Ultrasound visualization with HoloLens

Only a few studies have investigated the combination of US imaging and HoloLens. Some of them rely on outside-in approaches to track the US probe and display the image [8, 9, 20]. Existing works utilizing inside-out approaches are on the other hand performed using an AR marker [11, 21, 22]. To acquire and stream images from the US station to HoloLens, one can either use a frame grabber at the display output of the US station or, if available, a software development kit (SDK) providing access to the image data.
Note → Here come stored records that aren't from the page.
-- ==== Sys2Proof/Machine/Errors.lean ====
section
/-! DEFINITION. From detection to the log (R367 to R371), accusations (R370), fencing (R383 to R386), frame remapping (R155), patrol scrubbing
(R158, R373) and self-tests (R32). -/

namespace Sys2Proof.Machine

/-! ### The log (R369, R371) -/

/-- Where a record to be stored goes (R369): the log without the slot that it takes; none when it is lost. -/
def logRoom (l : List LogSlot) (cls : Nat) : Option (List LogSlot) :=
  if l.length < 1024 then some l
  else if l.any (·.acked) then some (l.eraseP (·.acked))
  else if cls ≠ St.clsCe ∧ l.any (·.recd.cls == St.clsCe) then some (l.eraseP (·.recd.cls == St.clsCe))
  else none

/-- The action known when a record is stored (R364): that of the record, or of the recovery under way for its command. -/
def State.actionOf (s : State) (r : ErrRec) : Nat :=
  if r.action ≠ 0 ∨ !r.hasCmd then r.action
  else
    let cx := (List.range 4).findSome? fun k => (s.ctx k).bind fun x => if x.gseq = r.gseq then some x else none
    match cx.bind (·.recovery) with
    | some 1 => 2
    | some 2 => 3
    | some 3 => 4
    | _ => if (s.cmd r.gseq).any (fun c => c.ownDone && c.reply.status != St.ok) then 5 else 0

/-- Send an ERROR_NOTICE for a stored record (R371). -/
def State.errorNotice (s : State) (r : ErrRec) : State :=
  let w := (s.rforce .err 8).toNat
  let sec := s.aonClk / 100000000
  let n := (s.svc.sessions.filter (!·.closing)).length
  let sent := if s.err.noticeSecond = sec then s.err.notices else 0
  if !bitOf w 0 || (r.cls == St.clsCe && !bitOf w 1) || n == 0 || decide (max (field w 8 8) 1 < sent + n) then s
  else ({ s with err := { s.err with noticeSecond := sec, notices := sent + n } } : State).notices 0x0050 r.status r.bytes

/-- A record is stored with the next `RSEQ`, or lost (R368, R369). -/
def State.storeRec (s : State) (isl : Nat) (r : ErrRec) : State :=
  let s0 := s.takeRws .err
  match logRoom s0.err.log r.cls with
  | none =>
    let q := s0.errQueue isl
    (s0.setErrQueue isl { q with lossPending := true }).lostRec
  | some l =>
    let r1 := { r with rseq := s0.err.nextSeq, action := s0.actionOf r, escal := ((s0.cmd r.gseq).map (·.escal)).getD 0 % 256 }
    let s1 : State := { s0 with err := { s0.err with log := l ++ [⟨r1, false⟩], nextSeq := (s0.err.nextSeq + 1) % 2 ^ 48 } }
    (s1.count48 .err 0x40 1).errorNotice r1

/-! ### Accusations (R370) -/

/-- The device and the unit that a record accuses, if it is an accusation. -/
def State.accused (s : State) (r : ErrRec) : Option (Nat × UnitId) :=
  let e : Option (Nat × UnitId) :=
    if r.cls = St.clsTimeout ∧ r.status = St.waitTimeout ∧ r.addr % 16 = 1 ∧ bitOf r.detail 3 then some (field r.detail 4 6, unitSync)
    else if r.status = St.collectiveAbort ∧ bitOf r.detail 6 then some (field r.detail 0 6, unitSync)
    else if r.cls = St.clsLink ∧ (r.status = St.linkEdgeDown ∨ r.status = St.linkUnreachable) then
      some (field r.detail 8 6, if r.detail % 256 < 4 then unitLink (2 * (r.detail % 256)) else unitEth)
    else if r.cls = St.clsTimeout ∧ r.status = St.streamTimeout then some (field r.addr 48 6, unitOfAddr (r.addr % 2 ^ 48))
    else none
  e.bind fun x => if x.1 = s.devIndex then none else some x

/-- What the accusations of one merged record agree in (R370): unit, status, and context with its program-end barrier's generation, or the window
of 1.024 ms. -/
def State.accuseKey (s : State) (r : ErrRec) (a : Nat × UnitId) : List Nat :=
  [a.1, a.2.kind, a.2.index, a.2.sub, r.status, r.context,
    if r.context = 0xFFFF then s.aonClk / 102400 else (s.gbar (16 * (r.context / 0x4000 % 4) + 15)).gen]

/-- The head merges an accusation into the record of its key, or stores a new one (R370). -/
def State.mergeAccusation (s : State) (r : ErrRec) (a : Nat × UnitId) : State :=
  let key := s.accuseKey r a
  let old := (s.err.merged.find? (·.1 == key)).map (·.2)
  let rep := r.firstRep
  match old.bind fun n => (s.err.log.find? (·.recd.rseq == n)).map fun _ => n with
  | some n =>
    let up := fun (l : LogSlot) => if l.recd.rseq = n then
        { l with recd := { l.recd with count := min (l.recd.count + 1) 0xFFFFFFFF, last := s.aonClk, lastRep := rep } } else l
    ({ s with err := { s.err with log := s.err.log.map up } } : State).count48 .err 0x48 1
  | none =>
    let n := s.err.nextSeq
    let s1 := s.storeRec St.islSync { r with accused := true, device := a.1, unit := a.2, count := 1, first := s.aonClk, last := s.aonClk
                                             firstRep := rep, lastRep := rep, loss := false }
    if s1.err.nextSeq = n then s1
    else { s1 with err := { s1.err with merged := s1.err.merged.filter (·.1 != key) ++ [(key, n)] } }

/-- The words of a record as ACCUSE carries it. -/
def ErrRec.words (r : ErrRec) : List Word := (List.range 16).map fun i => BitVec.ofNat 32 (beAt r.bytes (4 * i) 4)

/-- The record in the words of an ACCUSE (R364). -/
def recOfWords (ws : List Word) : ErrRec :=
  let b := ws.flatMap fun w => beBytes 4 w.toNat
  let f := beAt b 7 1
  { rseq := beAt b 0 6, cls := beAt b 6 1, loss := bitOf f 1, accused := bitOf f 2, hasCmd := bitOf f 3, status := beAt b 8 2, device := beAt b 10 1
    unit := ⟨beAt b 11 1, beAt b 12 1, beAt b 13 1⟩, context := beAt b 14 2, gseq := beAt b 16 4, count := beAt b 20 4, addr := beAt b 24 8
    first := beAt b 32 8, last := beAt b 40 8, firstRep := beAt b 48 2, lastRep := beAt b 50 2, detail := beAt b 52 8, action := beAt b 60 1
    escal := beAt b 61 1 }

/-- A SYNC ACCUSE (R370). -/
def execAccuse (m : SyncMsg) (s : State) : Host.Outcome State Fault Refusal :=
  s.syncIn m 0xB fun s =>
    let r := recOfWords m.words
    if !s.isHead then s
    else
      -- an accusation of the head itself names no unit on another device here, but is one of the reporter's
      match ({ s with devIndex := m.src } : State).accused r with
      | some a => s.mergeAccusation r a
      | none => s

/-! ### Fencing of frames and channels (R155, R163, R383, R385) -/

/-- The pool frame that a remap takes (R155): the highest below 2,047 that is no target, no frame fenced or withdrawn, and not declared by a loaded
image. -/
def State.remapTarget (s : State) : Option Nat :=
  let entries := (List.range 2).flatMap fun d => (List.range 16).map fun i => (s.rget (.ssr d) (0x80 + 4 * i)).toNat
  let taken := (entries.filter fun e => bitOf e 31).flatMap fun e => [field e 11 11, field e 0 11]
  let held := s.svc.images.filter fun g => g.st == .verified || g.st == .active
  let used := fun (f : Nat) => held.any fun g => (s.regions g).any fun r =>
    decide (r.base < sramBase + (f + 1) * frameBytes ∧ sramBase + f * frameBytes < r.base + r.len)
  (((List.range 127).map (1920 + ·)).filter fun f =>
    !taken.contains f && !used f && !s.brd.framesLost.contains (sramBase + f * frameBytes)).getLast?

/-- The frame is taken for good from the KV allocation, and an image that declares it fails (R385). -/
def State.withdrawFrame (s : State) (f : Nat) : State :=
  let a := sramBase + f * frameBytes
  let ids := (s.svc.images.filter fun g => (g.st == .verified || g.st == .active) && (s.regions g).any fun r =>
    decide (r.base < a + frameBytes ∧ a < r.base + r.len)).map (·.id)
  let s1 : State := { s with brd := { s.brd with framesLost := s.brd.framesLost.filter (· != a) ++ [a] } }
  (ids.foldl (fun s i => s.imageFailed i) s1).serviceRec St.islSync (unitSram (frameDie f)) St.unitFenced 6 a 10

/-- A stacked SRAM frame is fenced (R155): its accesses go to a pool frame from now on, which is written with poisoned zeros; a fenced target has
its entry point to another. -/
def State.fenceFrame (s : State) (f trigger : Nat) : State :=
  let slots := (List.range 2).flatMap fun d => (List.range 16).map fun i => (d, 0x80 + 4 * i)
  let cur := slots.find? fun e => let v := (s.rget (.ssr e.1) e.2).toNat; bitOf v 31 && field v 11 11 == f
  let src := (cur.map fun e => field (s.rget (.ssr e.1) e.2).toNat 0 11).getD f
  let slot := cur.orElse fun _ => slots.find? fun e => e.1 == frameDie f && !bitOf (s.rget (.ssr e.1) e.2).toNat 31
  match slot, s.remapTarget with
  | some e, some t =>
    let s1 := (s.rset (.ssr e.1) e.2 (BitVec.ofNat 32 (2 ^ 31 + t * 2 ^ 11 + src))).poisonRange (sramBase + t * frameBytes) (frameBytes / 4)
    (s1.rset (.ssr 0) 0xC (s1.rget (.ssr 0) 0xC - 1)).serviceRec St.islSync (unitSram (frameDie f)) St.unitFenced 6 (sramBase + f * frameBytes)
      trigger
  | _, _ => s.withdrawFrame src

/-- An LPDDR5X channel has failed (R163, R386): its `CH_UP` falls and the device leaves the group. -/
def State.channelFailed (s : State) (n : Nat) : State :=
  (s.rput (.mem (n / 10)) 4 (2 + n % 10) 1 0).leaveGroup St.memChannelFailed 7 (unitMem (n / 10) (n % 10))

/-- Gander 2 fences what has met a trigger (R383). -/
def State.fenceGo (s : State) : State :=
  let s1 := (List.range 48).foldl (init := s) fun s c =>
    match (s.core c).fenceDue with
    | some t => (s.modCore c fun x => { x with fenceDue := none }).fenceUnit c t
    | none => s
  let s2 := s1.brd.framesDue.foldl (fun s e => s.fenceFrame e.1 e.2) { s1 with brd := { s1.brd with framesDue := [] } }
  s2.brd.channelsDue.foldl (fun s n => s.channelFailed n) { s2 with brd := { s2.brd with channelsDue := [] } }

/-- The aggregator drains the oldest entry of an island's queue (R367): an accusation goes to the head, any other record into the log; then what it
shows to be failing for good is fenced. -/
def State.drainErr (s : State) (isl : Nat) : State :=
  let q := s.errQueue isl
  match q.entries with
  | [] => s
  | r :: rest =>
    let s1 := s.setErrQueue isl { q with entries := rest }
    let s2 := match (if s.grp.formed && !s.grp.headLost && !s.grp.left then s.accused r else none) with
      | some a => if s.isHead then s1.mergeAccusation r a else (s1.toHead 0xB r.words).count48 .err 0x58 1
      | none => s1.storeRec isl r
    s2.fenceGo

/-- The aggregator drains one entry of an island. -/
def execErrorDrain (island : Fin 71) (s : State) : Host.Outcome State Fault Refusal := settled (s.drainErr island)

/-! ### Patrol scrub (R158, R373) -/

/-- The page that holds the scrub control of a stored address. -/
def scrubPage (a : Nat) : Option Page :=
  match regionOf a with
  | .lpddr => some (.mem (channelOf a / 10))
  | .home | .pool | .kvTable => some (.ssr (frameDie ((a - sramBase) / frameBytes)))
  | _ => none

/-- An uncorrectable word that a patrol has found is classified (R373, R382). -/
def State.patrolFound (s : State) (a : Nat) : State :=
  let tainted := (List.range 48).any fun c => (List.range 8).any fun u => ((s.core c).unit u).cur.any fun t => t.taints.contains a
  if tainted then s
  else
    match (List.range 4).find? fun k => (s.ctx k).any fun x => x.wrote.any fun r => decide (r.1 ≤ a ∧ a < r.1 + r.2) with
    | some k => s.errorAgainst k 0 0 .restart St.cancelled (some a)
    | none =>
      match s.svc.images.find? fun g => decide (g.base ≤ a ∧ a < g.base + g.partBytes) && (g.st == .verified || g.st == .active) with
      | none => s
      | some g =>
        if 16 < s.grp.size ∧ bitOf (s.rforce .err 8).toNat 2 then s.askTwin a
        else
          (List.range 4).foldl (init := s.imageFailed g.id) fun s k =>
            if (s.ctx k).any (·.image == g.id) then s.errorAgainst k 0 0 .failUe St.cancelled (some a) else s

/-- A patrol step reads stored words, corrects what it can and classifies what it cannot (R158). -/
def State.patrol (s : State) (addr words : Nat) : State :=
  match scrubPage addr with
  | none => s
  | some p =>
    (List.range words).foldl (init := s.takeRw p) fun s i =>
      let a := addr / 4 * 4 + 4 * i
      match scrubPage a with
      | none => s
      | some q =>
        if !bitOf (s.rforce q 8).toNat 0 then s
        else
          let s1 := s.noteWord (unitOfAddr a) (islandOfAddr a) a 1
          match s.mem.kind a with
          | .bad => s1.patrolFound a
          | _ => s1

/-- A step of the patrol scrub: nothing while stacked SRAM or LPDDR5X is not in service (R359). -/
def execPatrolScrub (addr words : Nat) (s : State) : Host.Outcome State Fault Refusal :=
  if !s.brd.booted || s.dozing then .next s else settled (s.patrol addr words)

/-- A package's MR4 field changes (R159): `HOT` of each controller group that serves its channels tells whether some channel of the group runs a
shortened interval; `rate` is the field, in which 9 is the full interval and higher codes shorten it. -/
def State.refreshRate (s : State) (package rate : Nat) : State :=
  let l := s.brd.rates.filter (·.1 != package) ++ [(package, rate)]
  let hot := fun g => l.any fun e => decide (9 < e.2) && (List.range 8).any fun i => (8 * e.1 + i) / 10 == g
  (List.range 8).foldl (fun s g => s.rput (.mem g) 4 12 1 (b01 (hot g))) { s with brd := { s.brd with rates := l } }

/-- A package's refresh rate changes. -/
def execRefreshIntervalChange (package : Fin 10) (rate : Fin 32) (s : State) : Host.Outcome State Fault Refusal :=
  .next (s.refreshRate package rate)

/-! ### Self-tests -/

/-- A core's self-test ends (R32): a failure fences it (R383); a quiesced device whose tests are over returns to service (R381). -/
def State.selftestDone (s : State) (c : Nat) (ok : Bool) : State :=
  if !(s.core c).selfTest then s
  else
    let s1 := s.modCore c fun x => { x with selfTest := false }
    let s2 := if ok then s1 else (s1.ror (.core c) 4 0x80).fenceUnit c 0
    s2.returnToService

/-- A core's self-test ends. -/
def execSelftestComplete (core : Fin 48) (ok : Bool) (s : State) : Host.Outcome State Fault Refusal := settled (s.selftestDone core ok)

end Sys2Proof.Machine
end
Nguyen et al. [22] followed the latter approach and then downsampled the images to 100 \(\times \) 100 pixels to send them as a single UDP package. However, this resizing comes with an image quality loss. On the other hand, Rüger et al. [9] and Kuzhagaliyev et al. [8] grabbed the screen output of the US stations and sent the trimmed images to HoloLens. Here again, depending on the image output, an image quality loss is possible. This loss of quality may become relevant when the US image in HoloLens is enlarged ex situ to see finer structures. Our approach overcomes these disadvantages by streaming US images in original image quality with minimal latency and a commonly used open-source network communication interface (OpenIGTLink).

Materials and methods

The developed application runs directly on HoloLens 2 and was built with Unity 2019.4.22. The research mode was incorporated within Unity [23] allowing access to the following sensors: four grayscale cameras, the inertial measuring unit and the depth camera which operates in two modes for different distances—each one providing a depth image and an active brightness (AB) image [24]. On top, OpenCV was integrated within Unity for image processing tasks. The depth camera offers two different modes, whereas in this work, only the AHAT (Articulated HAnd Tracking) mode was used because it provides more frames per second and the maximum distance of 1 m is sufficient for tracking a handheld US probe. The depth and AB image of the AHAT mode have a resolution of 512 \(\times \) 512 pixels with 16 bits per pixel acquired at 45 frames per second. To track the pose of our rigid body composed of retroreflective spheres, the workflow described in detail in Sects. 2.1 and 2.2 consists of the following steps: (1) Measure the position of each sphere with respect to our world coordinate system using the depth camera. (2) Apply some filtering to reduce the noisy measurements of the depth camera. (3) Calculate the pose based on the resulting positions.
For US acquisitions, we used the portable system MicrUs from TELEMED (Vilnius, Lithuania) in combination with the linear US probe L12-5L40S-3. This system offers access to the US images without requiring a frame grabber. In Sect. 2.3, we describe the network communication interface and the registration approach required to find the spatial transformation from the tracked marker to the origin of the image.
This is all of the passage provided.